3. Nach Ansicht des Beschwerdeführers liegt in casu insofern ein wesentlicher Mangel im Verfahren vor, als die Vorinstanz anlässlich der Verhandlung vom 20. September 2007 das Eheschutzverfahren abgeschrieben und gleichzeitig - trotz Fehlens eines entsprechenden Antrags der Ehefrau - ein Verfahren auf Erlass vorsorglicher Massnahmen eröffnet hat.

3.1 Als Verfahrensmangel gilt jeder Verstoss gegen Verfahrensnormen auf dem Weg zum Urteil und beim Urteilserlass, ohne dass der Inhalt des Urteils betroffen würde (vgl. S. Schweizer, Das Rechtsmittelsystem im basellandschaftlichen Zivilprozessrecht, Diss. 1988, S. 90 ff.). Wesentlich ist der Verfahrensmangel, wenn er im Verfahren für die betreffende Partei einen Rechtsnachteil zur Folge hat (A. Staehelin / Th.
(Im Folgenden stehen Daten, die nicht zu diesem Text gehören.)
-- ==== Sys2Proof/Machine/Ops.lean ====
section
/-! DEFINITION. The named operations over State that every family uses: sparse maps, memory, the dictionary store and its counters,
the functions' states, commands and their completions, the fault log and the service state. -/

namespace Sys2Proof.Machine

abbrev Out := Host.Outcome State Fault Refusal

/-- A meaning answers a next state when its operands name structures the package has, and stops otherwise. -/
def answer (ok : Bool) (s : State) : Out := if ok then .next s else .fault .noSuchStructure

-- ## Sparse maps

def AMap.find {α : Type} : AMap α → Nat → Option α
  | [], _ => none
  | (k, v) :: m, i => if k == i then some v else AMap.find m i

def AMap.getD {α : Type} (m : AMap α) (i : Nat) (d : α) : α := (AMap.find m i).getD d

def AMap.set {α : Type} : AMap α → Nat → α → AMap α
  | [], i, v => [(i, v)]
  | (k, w) :: m, i, v =>
    if i < k then (i, v) :: (k, w) :: m
    else if k == i then (i, v) :: m
    else (k, w) :: AMap.set m i v

def AMap.erase {α : Type} : AMap α → Nat → AMap α
  | [], _ => []
  | (k, w) :: m, i => if k == i then m else (k, w) :: AMap.erase m i

/-- Keys strictly rising. -/
def AMap.wf {α : Type} : AMap α → Bool
  | [] => true
  | [_] => true
  | (a, _) :: (b, w) :: m => decide (a < b) && AMap.wf ((b, w) :: m)

-- ## Memory: bytes at addresses, an unlisted byte reads as zero

def Mem.read : List Host.Cell → Nat → Byte
  | [], _ => 0
  | (k, b) :: m, a => if k == a then b else Mem.read m a

def Mem.write : List Host.Cell → Nat → Byte → List Host.Cell
  | [], a, b => if b == 0 then [] else [(a, b)]
  | (k, c) :: m, a, b =>
    if a < k then (if b == 0 then (k, c) :: m else (a, b) :: (k, c) :: m)
    else if k == a then (if b == 0 then m else (a, b) :: m)
    else (k, c) :: Mem.write m a b

/-- The canonical form: addresses strictly rising, no entry that reads as an unlisted address does. -/
def Mem.wf : List Host.Cell → Bool
  | [] => true
  | [(_, b)] => b != 0
  | (a, b) :: (c, d) :: m => b != 0 && decide (a < c) && Mem.wf ((c, d) :: m)

/-- `n` bytes from `a` as a little-endian number (R5). -/
def Mem.readNat (m : List Host.Cell) (a : Nat) : Nat → Nat
  | 0 => 0
  | n + 1 => (Mem.read m a).toNat + 256 * Mem.readNat m (a + 1) n

/-- The `n` low bytes of `v` written little-endian from `a`. -/
def Mem.writeNat (m : List Host.Cell) (a v : Nat) : Nat → List Host.Cell
  | 0 => m
  | n + 1 => Mem.writeNat (Mem.write m a (BitVec.ofNat 8 v)) (a + 1) (v / 256) n

/-- `n` zero bytes from `a`, by dropping what is listed there. -/
def Mem.clear (m : List Host.Cell) (a n : Nat) : List Host.Cell :=
  m.filter fun c => c.1 < a || a + n ≤ c.1

abbrev bytesOf : Nat → Nat → List Byte := leBytes

def natOf : List Byte → Nat
  | [] => 0
  | b :: bs => b.toNat + 256 * natOf bs

-- ## The dictionary store

/-- How an entry answers a write (R7, R382, R383). `bits` gives the masks of a U32 whose bits have codes of their own. -/
inductive Access where
  | ro
  | rw
  | wo
  | bits (w1c rw sc : Nat)
  deriving DecidableEq, Repr

/-- A row of the dictionary: structures (0 for an entry with subindex 0x00 only), type code (R381), size in bytes, access, whether
it is committable to OTP, reset value. -/
structure OdRow where
  n : Nat
  ty : Nat
  size : Nat
  acc : Access
  cp : Bool
  reset : Nat
  deriving DecidableEq, Repr

def rowU64 (n : Nat) : OdRow := ⟨n, 5, 8, .ro, false, 0⟩

/-- The row of one subindex: 0x1001.03 and .04 are U8 (R384). -/
def OdRow.at_ (row : OdRow) (index sub : Nat) : OdRow := if index == 0x1001 && (sub == 3 || sub == 4) then { row with ty := 2, size := 1 } else row

/-- The dictionary of R62, R86, R119, R136, R166, R194, R222, R245, R266, R302, R332, R342, R371, R384 to R398, R423, R436, R454.
Entries whose value is computed from other state are marked by their reset 0 and read by `odValue`. -/
def odRow (index : Nat) : Option OdRow :=
  match index with
  | 0x1000 => some ⟨0, 9, 16, .ro, false, 0x4E53 + 0x0004 <<< 16 + 0xB0 <<< 40⟩
  | 0x1001 => some ⟨4, 4, 4, .ro, false, 0⟩
  | 0x1008 => some ⟨0, 8, 12, .ro, false, 0x657269755120_6E65696E654A⟩
  | 0x1100 => some ⟨0, 2, 1, .ro, false, 0⟩
  | 0x1101 => some ⟨0, 3, 2, .rw, true, 100⟩
  | 0x1102 => some ⟨0, 2, 1, .rw, true, 1⟩
  | 0x2001 => some ⟨0, 3, 2, .rw, true, 0⟩
  | 0x2010 => some ⟨0, 5, 8, .rw, true, 0⟩
  | 0x2011 => some ⟨4, 9, 128, .rw, true, 0⟩
  | 0x3000 => some ⟨0, 4, 4, .bits 0 0 1, false, 0⟩
  | 0x3001 => some ⟨144, 1, 1, .rw, true, 1⟩
  | 0x3002 => some ⟨16, 1, 1, .rw, true, 1⟩
  | 0x3003 => some ⟨8, 1, 1, .rw, true, 1⟩
  | 0x3004 => some ⟨2, 1, 1, .rw, true, 1⟩
  | 0x3010 => some ⟨0, 9, 0, .wo, false, 0⟩
  | 0x3011 => some ⟨0, 4, 4, .bits 0 0xFFFF0000 0xF, true, 600 <<< 16⟩
  | 0x3110 => some ⟨128, 7, 4, .rw, true, 0x3F933333⟩
  | 0x3111 => some ⟨128, 4, 4, .bits 0 1 0, true, 1⟩
  | 0x3112 => some ⟨128, 7, 4, .rw, true, 0x3C23D70A⟩
  | 0x3113 => some ⟨128, 7, 4, .rw, true, 0x37800000⟩
  | 0x3114 => some ⟨128, 2, 1, .rw, true, 16⟩
  | 0x3120 => some ⟨16, 7, 4, .rw, true, 0x42BE0000⟩
  | 0x3121 => some ⟨16, 3, 2, .rw, true, 20⟩
  | 0x3130 => some ⟨128, 2, 1, .rw, true, 32⟩
  | 0x3131 => some ⟨128, 2, 1, .rw, true, 16⟩
  | 0x3132 => some ⟨128, 2, 1, .rw, true, 16⟩
  | 0x3133 => some ⟨128, 4, 4, .bits 0 1 0, false, 0⟩
  | 0x3141 => some ⟨32, 4, 4, .bits 0 0x1F3 0, true, 0x20⟩
  | 0x3142 => some ⟨4, 4, 4, .rw, true, 100⟩
  | 0x3143 => some ⟨4, 4, 4, .rw, true, 1000⟩
  | 0x3150 => some ⟨4, 9, 8192, .rw, false, 0⟩
  | 0x3160 => some ⟨16, 5, 8, .rw, true, 64 + 256 <<< 16 + 2048 <<< 32 + 512 <<< 48⟩
  | 0x3161 => some ⟨4, 4, 4, .bits 0 0 1, false, 0⟩
  | 0x3170 => some ⟨0, 2, 1, .rw, true, 8⟩
  | 0x3180 => some ⟨0, 3, 2, .rw, true, 1900⟩
  | 0x3181 => some ⟨16, 3, 2, .rw, true, 2250⟩
  | 0x4000 => some ⟨0, 4, 4, .ro, false, 0⟩
  | 0x4001 => some ⟨0, 4, 4, .ro, false, 0⟩
  | 0x4011 => some ⟨144, 2, 1, .ro, false, 0⟩
  | 0x4012 => some ⟨16, 2, 1, .ro, false, 0⟩
  | 0x4013 => some ⟨8, 2, 1, .ro, false, 0⟩
  | 0x4014 => some ⟨32, 2, 1, .ro, false, 0⟩
  | 0x4015 => some ⟨2, 2, 1, .ro, false, 0⟩
  | 0x4105 => some ⟨128, 4, 4, .bits 0x1FF 0 0, false, 0⟩
  | 0x4111 => some ⟨128, 7, 4, .ro, false, 0⟩
  | 0x4140 => some ⟨32, 4, 4, .ro, false, 0⟩
  | 0x4141 => some ⟨32, 4, 4, .bits 3 0 0, false, 0⟩
  | 0x4200 => some ⟨16, 4, 4, .bits 0xF 0 0, false, 0⟩
  | 0x4201 => some ⟨16, 2, 1, .ro, false, 0⟩
  | 0x4202 => some ⟨16, 3, 2, .ro, false, 0⟩
  | 0x4300 => some ⟨4, 4, 4, .bits 0x1F 0 0, false, 0⟩
  | 0x4302 => some ⟨4, 4, 4, .ro, false, 0⟩
  | 0x4400 => some ⟨0, 4, 4, .bits 0x3E 0 0, false, 0⟩
  | 0x4401 => some ⟨0, 4, 4, .bits 0xF 0 0, true, 0⟩
  | 0x4402 => some ⟨0, 4, 4, .ro, false, 0⟩
  | 0x5220 => some ⟨16, 9, 144, .ro, false, 0⟩
  | 0x5410 => some ⟨32, 9, 576, .ro, false, 0⟩
  | 0x5151 => some (rowU64 144)
  | 0x5320 => some (rowU64 8)
  | 0x5321 => some ⟨8, 2, 1, .ro, false, 0⟩
  | 0x5330 => some (rowU64 16)
  | 0x6000 => some ⟨0, 4, 4, .ro, false, 0⟩
  | 0x6001 => some ⟨0, 9, 32768, .ro, false, 0⟩
  | 0x6002 => some ⟨0, 9, 0, .ro, false, 0⟩
  | 0x6003 => some ⟨0, 9, 0, .ro, false, 0⟩
  | 0x6004 => some ⟨0, 4, 4, .bits 0 0 1, false, 0⟩
  | 0x7000 => some ⟨0, 7, 4, .ro, false, 0⟩
  | 0x7001 => some ⟨0, 7, 4, .ro, false, 0⟩
  | 0x7002 => some ⟨0, 7, 4, .ro, false, 0⟩
  | 0x7003 => some ⟨0, 7, 4, .ro, false, 0⟩
  | 0x7010 => some ⟨16, 3, 2, .ro, false, 0⟩
  | 0x7011 => some ⟨16, 3, 2, .ro, false, 0⟩
  | 0x7012 => some ⟨16, 7, 4, .ro, false, 0⟩
  | 0x7013 => some ⟨8, 7, 4, .ro, false, 0⟩
  | 0x7020 => some ⟨0, 7, 4, .ro, false, 0⟩
  | 0x7021 => some ⟨0, 7, 4, .ro, false, 0⟩
  | 0x7030 => some (rowU64 0)
  | 0x8000 => some ⟨16, 4, 4, .ro, false, 0x76543210⟩
  | 0x8001 => some ⟨16, 2, 1, .ro, false, 8⟩
  | 0x8002 => some ⟨16, 3, 2, .ro, false, 0⟩
  | 0xF000 => some ⟨0, 3, 2, .wo, false, 0⟩
  | 0xF001 => some ⟨0, 4, 4, .bits 0x600 0 0, false, 0⟩
  | 0xF010 => some ⟨0, 9, 136, .ro, false, 0⟩
  | 0xF011 => some ⟨0, 9, 241, .wo, false, 0⟩
  | 0xF012 => some ⟨0, 4, 4, .ro, false, 1⟩
  | i =>
    if (0x5104 ≤ i && i ≤ 0x5122) || (0x5130 ≤ i && i ≤ 0x5134) || (0x5140 ≤ i && i ≤ 0x5143) || i == 0x5150 then some (rowU64 128)
    else if 0x5200 ≤ i && i ≤ 0x520A then some (rowU64 16)
    else if (0x5300 ≤ i && i ≤ 0x5306) || (0x5310 ≤ i && i ≤ 0x5314) then some (rowU64 4)
    else if 0x5400 ≤ i && i ≤ 0x5406 then some (rowU64 32)
    else none

/-- Whether a subindex holds a value of its own (R381): 0x00 of an entry with no structures, 1 to n of the others. -/
def odHolds (row : OdRow) (sub : Nat) : Bool := if row.n == 0 then sub == 0 else 1 ≤ sub && sub ≤ row.n

/-- Order code of the package (R1, R384): 0 NJ-Q4-384, 1 NJ-Q4-512. -/
def State.variant (s : State) : Nat := field ((AMap.find s.od (0x1000 * 256)).getD 0) 39 32

/-- HBM units of a die (R271). -/
def State.unitsPerDie (s : State) : Nat := if s.variant == 0 then 189 else 252

/-- Nibbles 0 to n − 1 zero and the rest, up to 256, 0xF: the reset value of 0x2011.dd (R385). -/
def unitMapReset (n : Nat) : Nat := 16 ^ 256 - 16 ^ n

def odDefault (s : State) (index _sub : Nat) : Nat :=
  if index == 0x2011 then unitMapReset s.unitsPerDie
  else match odRow index with | some r => r.reset | none => 0

/-- The stored value of a dictionary entry. -/
def State.odGet (s : State) (index sub : Nat) : Nat :=
  match AMap.find s.od (index * 256 + sub) with
  | some v => v
  | none => odDefault s index sub

def State.odSet (s : State) (index sub v : Nat) : State := { s with od := AMap.set s.od (index * 256 + sub) v }

/-- A U64 counter rises by `n`; past its top it wraps (DESIGN CHOICE, log 8). -/
def State.bump (s : State) (index sub n : Nat) : State := s.odSet index sub ((s.odGet index sub + n) % 2 ^ 64)

/-- A sticky bit is set. -/
def State.setBit (s : State) (index sub bit : Nat) : State := s.odSet index sub (s.odGet index sub ||| 2 ^ bit)

def State.clearBit (s : State) (index sub bit : Nat) : State :=
  let v := s.odGet index sub
  s.odSet index sub (if bitOf v bit then v - 2 ^ bit else v)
Sutter, a.a.O., § 21 N 83, S. 272).

3.2 Grundsätzlich darf das Gericht aufgrund der im Zivilprozess geltenden Verhandlungsmaxime nur auf Antrag der Parteien hin tätig werden und nur im Rahmen der formgültig gestellten Anträge entscheiden. Bei der Einleitung eines Eheschutzoder Scheidungsverfahrens, welche regelmässig im mündlichen Verfahren geführt werden, sind die Parteien nicht an ihre im Ladungsbegehren schriftlich gestellten Anträge gebunden, vielmehr können sie die Rechtsbegehren bis zum Abschluss der Beweisaufnahme anlässlich der mündlichen Audienz frei anpassen oder abändern.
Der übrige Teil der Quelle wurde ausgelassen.